The scenery? Nipa fronds, and projections on white cloth that also served as the sail of a Spanish ship. Plus the voices of the cast, especially a young teacher named Geraldine Pancho, whose atmospheric vocals in the Boholano tongue gave the production striking charge and texture.
And from the Integrated Performing Arts Guild, the resident company of the MSU-Iligan Institute of Technology, came “Uwahig,” which retold in movement—derived from the beautifully fluid dance form pangalay—the epic of Indarapatra and Sulayman, whose cosmic battles became a metaphor for the modern-day decimation of parts of Mindanao.
Steven Fernandez’s production boldly challenged conventionality by eschewing dialogue altogether, preferring the haunting elemental noises his eight-person cast made, side by side with a neo-ethnic techno score, to conjure the Day of Creation in Mindanao lore.
Sparse support
What “Uwahig” and its brethren productions from the regions bring home is the realization that the Manila theater scene is so much the poorer for not being able to see, on a regular basis, shows like these that throb with native vibrancy and spirit.
It took CCP eight years, from the last National Theater Festival in 2004, to bring these local creative powerhouses once again to Manila.
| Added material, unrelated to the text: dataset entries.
theorem mapWalkFrom_cases (va : Word) (c : SizeClass) (s : State) (d : Nat) :
    ∀ (t : Word) (s₁ : State) (pas : List Nat), ReadsOnly s s₁ pas →
      s.Met va (terminalLevel c + d) t →
      (∃ w s' ps, mapWalkFrom va c d t s₁ = .ok w s' ∧ ReadsOnly s s' (ps ++ pas) ∧
        ps.length ≤ d + 1 ∧ (∀ pa ∈ ps, s.Accessible pa) ∧ s.MapMet va c w) ∨
      (∃ s' ps, mapWalkFrom va c d t s₁ = .stop (s'.takeFault .busError) ∧
        ReadsOnly s s' (ps ++ pas) ∧ ps.length ≤ d ∧ (∀ pa ∈ ps, s.Accessible pa) ∧
            s.MetRefused va (terminalLevel c)) := by
  induction d with
  | zero =>
    intro t s₁ pas h₁ hr
    have hadm : ∀ a k, s₁.admits a k = s.admits a k := by rw [h₁]; intro a k; rfl
    obtain ⟨e, hw₁⟩ : ∃ e, e = s₁.seenWord (entryPa (terminalLevel c) va t) := ⟨_, rfl⟩
    have hev : s.views = [] → e = s.mem.read64 (entryPa (terminalLevel c) va t) :=
      fun hv => hw₁.trans (h₁.seenWord_eq hv _)
    have g1 : s.admits (entryPa (terminalLevel c) va t) 8 = true →
        ∀ pa ∈ [entryPa (terminalLevel c) va t], s.Accessible pa :=
      fun h pa hp => by rw [List.mem_singleton.1 hp]; exact hr.accessible _ h
    cases ha : s.admits (entryPa (terminalLevel c) va t) 8 with
    | false =>
      exact .inr ⟨s₁, [], by simp [mapWalkFrom, memRead, hadm, ha], h₁, by simp, by simp,
        ⟨_, t, Nat.le_refl _, hr, ha⟩⟩
    | true =>
      have h₂ : ReadsOnly s (s₁.readDone (entryPa (terminalLevel c) va t))
          ([entryPa (terminalLevel c) va t] ++ pas) := h₁.readDone _
      cases hp : isPresent e with
      | true =>
        exact .inl ⟨.mapped e, _, _,
          by simp [mapWalkFrom, memRead, hadm, ha, ← hw₁, hp], h₂,
          by simp, g1 ha, ⟨t, hr, ha, hev⟩, hp⟩
      | false =>
        exact .inl ⟨.room t 0, _, _, by simp [mapWalkFrom, memRead, hadm, ha, ← hw₁, hp], h₂,
          by simp, g1 ha, hr, ha, fun hv => (congrArg isPresent (hev hv)).symm.trans hp⟩
  | succ d ih =>
    intro t s₁ pas h₁ hr
    have hadm : ∀ a k, s₁.admits a k = s.admits a k := by rw [h₁]; intro a k; rfl
    obtain ⟨e, hw₁⟩ : ∃ e, e = s₁.seenWord (entryPa (terminalLevel c + d + 1) va t) := ⟨_, rfl⟩
    have hev : s.views = [] → e = s.mem.read64 (entryPa (terminalLevel c + d + 1) va t) :=
      fun hv => hw₁.trans (h₁.seenWord_eq hv _)
    have g1 : s.admits (entryPa (terminalLevel c + d + 1) va t) 8 = true →
        ∀ pa ∈ [entryPa (terminalLevel c + d + 1) va t], s.Accessible pa :=
      fun h pa hp => by rw [List.mem_singleton.1 hp]; exact hr.accessible _ h
    have good : s.admits (entryPa (terminalLevel c + d + 1) va t) 8 = true → ∀ ps : List Nat,
        (∀ pa ∈ ps, s.Accessible pa) →
        ∀ pa ∈ ps ++ [entryPa (terminalLevel c + d + 1) va t], s.Accessible pa :=
      fun h ps hg pa hp => (List.mem_append.1 hp).elim (hg pa) (g1 h pa)
    have hr' : s.Met va (terminalLevel c + d + 1) t := hr
    have hpos := terminalLevel_pos c
    cases ha : s.admits (entryPa (terminalLevel c + d + 1) va t) 8 with
    | false =>
      exact .inr ⟨s₁, [], by simp [mapWalkFrom, memRead, hadm, ha], h₁, by simp, by simp,
        ⟨_, t, by omega, hr', ha⟩⟩
    | true =>
      have h₂ : ReadsOnly s (s₁.readDone (entryPa (terminalLevel c + d + 1) va t))
          ([entryPa (terminalLevel c + d + 1) va t] ++ pas) := h₁.readDone _
      cases hp : isPresent e with
      | false =>
        exact .inl ⟨.room t (d + 1), _, _, by simp [mapWalkFrom, memRead, hadm, ha, ← hw₁, hp], h₂,
          by simp, g1 ha, hr, ha, fun hv => (congrArg isPresent (hev hv)).symm.trans hp⟩
      | true =>
        cases hh : isHuge e with
        | true =>
          exact .inl ⟨.parentHuge (terminalLevel c + d + 1), _, _,
            by simp [mapWalkFrom, memRead, hadm, ha, ← hw₁, hp, hh], h₂, by simp, g1 ha, by omega, _,
            ⟨t, hr', ha, hev⟩, hp, hh⟩
        | false =>
          have hnext := hr'.next (by omega) ha hev hp hh
          rcases ih _ _ _ h₂ hnext with
          ⟨w, s', ps, he, hs, hl, hg, hw⟩ | ⟨s', ps, he, hs, hl, hg, hw⟩
          · refine .inl ⟨w, s', ps ++ [entryPa (terminalLevel c + d + 1) va t], ?_,
              by simpa using hs, by simpa, good ha _ hg, hw⟩
            simp [mapWalkFrom, memRead, hadm, ha, ← hw₁, hp, hh, he]
          · refine .inr ⟨s', ps ++ [entryPa (terminalLevel c + d + 1) va t], ?_,
              by simpa using hs, by simpa, good ha _ hg, hw⟩
            simp [mapWalkFrom, memRead, hadm, ha, ← hw₁, hp, hh, he]

/-- Everything the pre-walk of MAP_TO can do (43_mapper.md R191 phase 1). -/
theorem mapWalk_cases (va : Word) (c : SizeClass) (s : State) :
    (∃ w s' ps, mapWalk va c s = .ok w s' ∧ ReadsOnly s s' ps ∧
      ps.length ≤ 4 - terminalLevel c + 1 ∧ (∀ pa ∈ ps, s.Accessible pa) ∧ s.MapMet va c w) ∨
    (∃ s' ps, mapWalk va c s = .stop (s'.takeFault .busError) ∧ ReadsOnly s s' ps ∧
      ps.length ≤ 4 - terminalLevel c ∧ (∀ pa ∈ ps, s.Accessible pa) ∧
          s.MetRefused va (terminalLevel c)) := by
  have hle := terminalLevel_le c
  have hroot : s.Met va (terminalLevel c + (4 - terminalLevel c)) s.rootFrame := by
    have : terminalLevel c + (4 - terminalLevel c) = 4 := by omega
    rw [this]; exact s.met_root va
  simpa [mapWalk] using mapWalkFrom_cases va c s _ _ s [] (ReadsOnly.refl s) hroot

/-! ### The walks while no write races with them -/

theorem walk_cases_of_views {s : State} (hv : s.views = []) (va : Word) (c : SizeClass) :
    (∃ w s' ps, walk va c s = .ok w s' ∧ ReadsOnly s s' ps ∧
      ps.length ≤ 4 - terminalLevel c + 1 ∧ (∀ pa ∈ ps, s.Accessible pa) ∧ s.WalkSays va c w) ∨
    (∃ s' ps, walk va c s = .stop (s'.takeFault .busError) ∧ ReadsOnly s s' ps ∧
      ps.length ≤ 4 - terminalLevel c ∧ (∀ pa ∈ ps, s.Accessible pa) ∧
      s.Refused va (terminalLevel c)) := by
  simpa only [walkMet_iff hv, metRefused_iff hv] using walk_cases va c s

theorem walkAny_cases_of_views {s : State} (hv : s.views = []) (va : Word) :
    (∃ w s' ps, walkAny va s = .ok w s' ∧ ReadsOnly s s' ps ∧ ps.length ≤ 4 ∧
      (∀ pa ∈ ps, s.Accessible pa) ∧ s.AnySays va w) ∨
    (∃ s' ps, walkAny va s = .stop (s'.takeFault .busError) ∧ ReadsOnly s s' ps ∧
      ps.length ≤ 3 ∧ (∀ pa ∈ ps, s.Accessible pa) ∧ s.Refused va 1) := by
  simpa only [anyMet_iff hv, metRefused_iff hv] using walkAny_cases va s

theorem mapWalk_cases_of_views {s : State} (hv : s.views = []) (va : Word) (c : SizeClass) :
    (∃ w s' ps, mapWalk va c s = .ok w s' ∧ ReadsOnly s s' ps ∧
      ps.length ≤ 4 - terminalLevel c + 1 ∧ (∀ pa ∈ ps, s.Accessible pa) ∧ s.MapSays va c w) ∨
    (∃ s' ps, mapWalk va c s = .stop (s'.takeFault .busError) ∧ ReadsOnly s s' ps ∧
      ps.length ≤ 4 - terminalLevel c ∧ (∀ pa ∈ ps, s.Accessible pa) ∧
      s.Refused va (terminalLevel c)) := by
  simpa only [mapMet_iff hv, metRefused_iff hv] using mapWalk_cases va c s

/-! ### Where a walk ends is determined -/

/-- Two levels at which a walk reads: at the higher one it goes on, so its entry is present and has
no HUGE_PAGE. -/
theorem State.WalkReads.above_lower {s : State} {va : Word} {l k : Nat} {e : Word} {t : Word}
    (h : s.WalkReads va k e) (hr : Reaches s va l t) (hlk : l < k) :
    isPresent e = true ∧ isHuge e = false := by
  obtain ⟨u, hu, _, he⟩ := h
  obtain ⟨u', hu', _, hp, hh⟩ := hr.above k hlk hu.le_four
  rw [hu.unique hu'] at he
  exact ⟨he ▸ hp, he ▸ hh⟩

/-- A walk that reaches a table whose entry is admitted is not refused at or above it. -/
theorem Reaches.not_refused {s : State} {va : Word} {l : Nat} {t : Word} (h : Reaches s va l t)
    (ha : s.entryAdmitted l va t) : ¬ s.Refused va l := by
  rintro ⟨k, u, hk, hu, hn⟩
  rcases Nat.lt_or_eq_of_le hk with hlt | rfl
  · obtain ⟨u', hu', ha', _⟩ := h.above k hlt hu.le_four
    rw [hu.unique hu'] at hn
    unfold State.entryAdmitted at ha'
    simp [hn] at ha'
  · rw [hu.unique h] at hn
    unfold State.entryAdmitted at ha
    simp [hn] at ha

/-- An entry at which a walk reads is determined by its level. -/
theorem State.WalkReads.unique {s : State} {va : Word} {l : Nat} {e e' : Word}
    (h : s.WalkReads va l e) (h' : s.WalkReads va l e') : e = e' := by
  obtain ⟨t, ht, _, rfl⟩ := h
  obtain ⟨t', ht', _, rfl⟩ := h'
  rw [ht.unique ht']

theorem State.WalkReads.not_refused {s : State} {va : Word} {l : Nat} {e : Word}
    (h : s.WalkReads va l e) : ¬ s.Refused va l := by
  obtain ⟨t, ht, ha, _⟩ := h
  exact ht.not_refused ha

theorem State.Refused.mono {s : State} {va : Word} {k l : Nat} (h : s.Refused va l) (hk : k ≤ l) :
    s.Refused va k := by
  obtain ⟨m, t, hm, ht, ha⟩ := h
  exact ⟨m, t, by omega, ht, ha⟩

/-- A walk that a refused read ends does not read at or below it. -/
theorem State.Refused.not_reads {s : State} {va : Word} {k l : Nat} {e : Word} {t : Word}
    (hr : Reaches s va l t) (hn : s.admits (entryPa l va t) 8 = false) (hk : k ≤ l) :
    ¬ s.WalkReads va k e := by
  rintro ⟨u, hu, ha, _⟩
  exact hu.not_refused ha ⟨l, t, hk, hr, hn⟩

/-- Two levels at which a walk stops, by an entry that is absent or huge, are the same. -/
theorem State.WalkReads.same_level {s : State} {va : Word} {l k : Nat} {e e' : Word}
    (h : s.WalkReads va l e) (hs : isPresent e = false ∨ isHuge e = true)
    (h' : s.WalkReads va k e') (hs' : isPresent e' = false ∨ isHuge e' = true) : l = k := by
  rcases Nat.lt_trichotomy l k with hlt | rfl | hlt
  · obtain ⟨t, ht, _, _⟩ := h
    have := State.WalkReads.above_lower h' ht hlt
    simp [this.1, this.2] at hs'
  · rfl
  · obtain ⟨t, ht, _, _⟩ := h'
    have := State.WalkReads.above_lower h ht hlt
    simp [this.1, this.2] at hs

/-- Where the walk of class `c` reads its terminal entry, that is its outcome. -/
theorem walk_of_terminal {s : State} {va : Word} {c : SizeClass} {t : Word}
    (hv : s.views = []) (h : Reaches s va (terminalLevel c) t)
    (ha : s.entryAdmitted (terminalLevel c) va t) :
    ∃ s' ps, ReadsOnly s s' ps ∧ walk va c s =
      .ok (.terminal (entryPa (terminalLevel c) va t) (s.entryAt (terminalLevel c) va t)) s' := by
  rcases walk_cases_of_views hv va c with ⟨w, s', ps, he, hs, _, _, hw⟩ | ⟨_, _, _, _, _, _, hw⟩
  · refine ⟨s', ps, hs, ?_⟩
    rw [he]
    cases w with
    | absent l =>
      obtain ⟨hl, e, hr, hp⟩ := hw
      simp [(hr.above_lower h hl).1] at hp
    | malformed l e =>
      obtain ⟨rfl, hr, _, hh⟩ := hw
      have := terminalLevel_le c
      simp [(hr.above_lower h (by omega)).2] at hh
    | hugeAbove l e =>
      obtain ⟨hl, _, hr, _, hh⟩ := hw
      simp [(hr.above_lower h hl).2] at hh
    | terminal ea e =>
      obtain ⟨u, hu, _, rfl, rfl⟩ := hw
      rw [hu.unique h]
  · exact absurd hw (h.not_refused ha)

/-- Where the walk of class `c` meets an absent entry above the terminal level. -/
theorem walk_of_absent {s : State} {va : Word} {c : SizeClass} {l : Nat} {e : Word}
    (hv : s.views = []) (hl : terminalLevel c < l) (h : s.WalkReads va l e)
    (hp : isPresent e = false) :
    ∃ s' ps, ReadsOnly s s' ps ∧ walk va c s = .ok (.absent l) s' := by
  rcases walk_cases_of_views hv va c with ⟨w, s', ps, he, hs, _, _, hw⟩ | ⟨_, _, _, _, _, _, hw⟩
  · refine ⟨s', ps, hs, ?_⟩
    rw [he]
    cases w with
    | absent l' =>
      obtain ⟨_, e', hr, hp'⟩ := hw
      rw [hr.same_level (.inl hp') h (.inl hp)]
    | malformed l' e' =>
      obtain ⟨_, hr, hp', hh⟩ := hw
      obtain rfl := hr.same_level (.inr hh) h (.inl hp)
      rw [hr.unique h, hp] at hp'; cases hp'
    | hugeAbove l' e' =>
      obtain ⟨_, _, hr, hp', hh⟩ := hw
      obtain rfl := hr.same_level (.inr hh) h (.inl hp)
      rw [hr.unique h, hp] at hp'; cases hp'
    | terminal ea e' =>
      obtain ⟨u, hu, _, _, _⟩ := hw
      have := (h.above_lower hu hl).1
      rw [hp] at this; cases this
  · obtain ⟨l', t', hl', ht', hn⟩ := hw
    rcases Nat.lt_or_ge l' l with hlt | hge
    · have := (h.above_lower ht' hlt).1
      rw [hp] at this; cases this
    · exact absurd h (State.Refused.not_reads ht' hn hge)

/-- Where the walk of class `c` meets a present huge entry above the terminal level: MALFORMED at
level 4, HUGE_ABOVE below it (42_walk_translate.md R161). -/
theorem walk_of_huge {s : State} {va : Word} {c : SizeClass} {l : Nat} {e : Word}
    (hv : s.views = []) (hl : terminalLevel c < l) (h : s.WalkReads va l e) (hp : isPresent e = true)
    (hh : isHuge e = true) :
    ∃ s' ps, ReadsOnly s s' ps ∧ walk va c s =
      .ok (if l = 4 then .malformed l e else .hugeAbove l e) s' := by
  rcases walk_cases_of_views hv va c with ⟨w, s', ps, he, hs, _, _, hw⟩ | ⟨_, _, _, _, _, _, hw⟩
  · refine ⟨s', ps, hs, ?_⟩
    rw [he]
    cases w with
    | absent l' =>
      obtain ⟨_, e', hr, hp'⟩ := hw
      obtain rfl := hr.same_level (.inl hp') h (.inr hh)
      rw [hr.unique h, hp] at hp'; cases hp'
    | malformed l' e' =>
      obtain ⟨h4, hr, _, hh'⟩ := hw
      obtain rfl := hr.same_level (.inr hh') h (.inr hh)
      rw [hr.unique h, if_pos h4]
    | hugeAbove l' e' =>
      obtain ⟨_, h4, hr, _, hh'⟩ := hw
      obtain rfl := hr.same_level (.inr hh') h (.inr hh)
      rw [hr.unique h, if_neg (by omega)]
    | terminal ea e' =>
      obtain ⟨u, hu, _, _, _⟩ := hw
      have := (h.above_lower hu hl).2
      rw [hh] at this; cases this
  · obtain ⟨l', t', hl', ht', hn⟩ := hw
    rcases Nat.lt_or_ge l' l with hlt | hge
    · have := (h.above_lower ht' hlt).2
      rw [hh] at this; cases this
    · exact absurd h (State.Refused.not_reads ht' hn hge)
And yet the crowds have remained sparse; even many in the Manila-based theater community can’t seem to be roused to support their peers from the provinces, and the very festival that celebrates their art. In which case, why should the rest of the public be?
The National Theater Festival’s remaining shows feature Dulaang UP’s “Orosman at Zafira” at 8 p.m. Saturday and 3 p.m. Sunday at Tanghalang Aurelio Tolentino (Little Theater). Closing ceremonies at 6 p.m. Sunday at the Arturo Luz Paper Clip Area of CCP.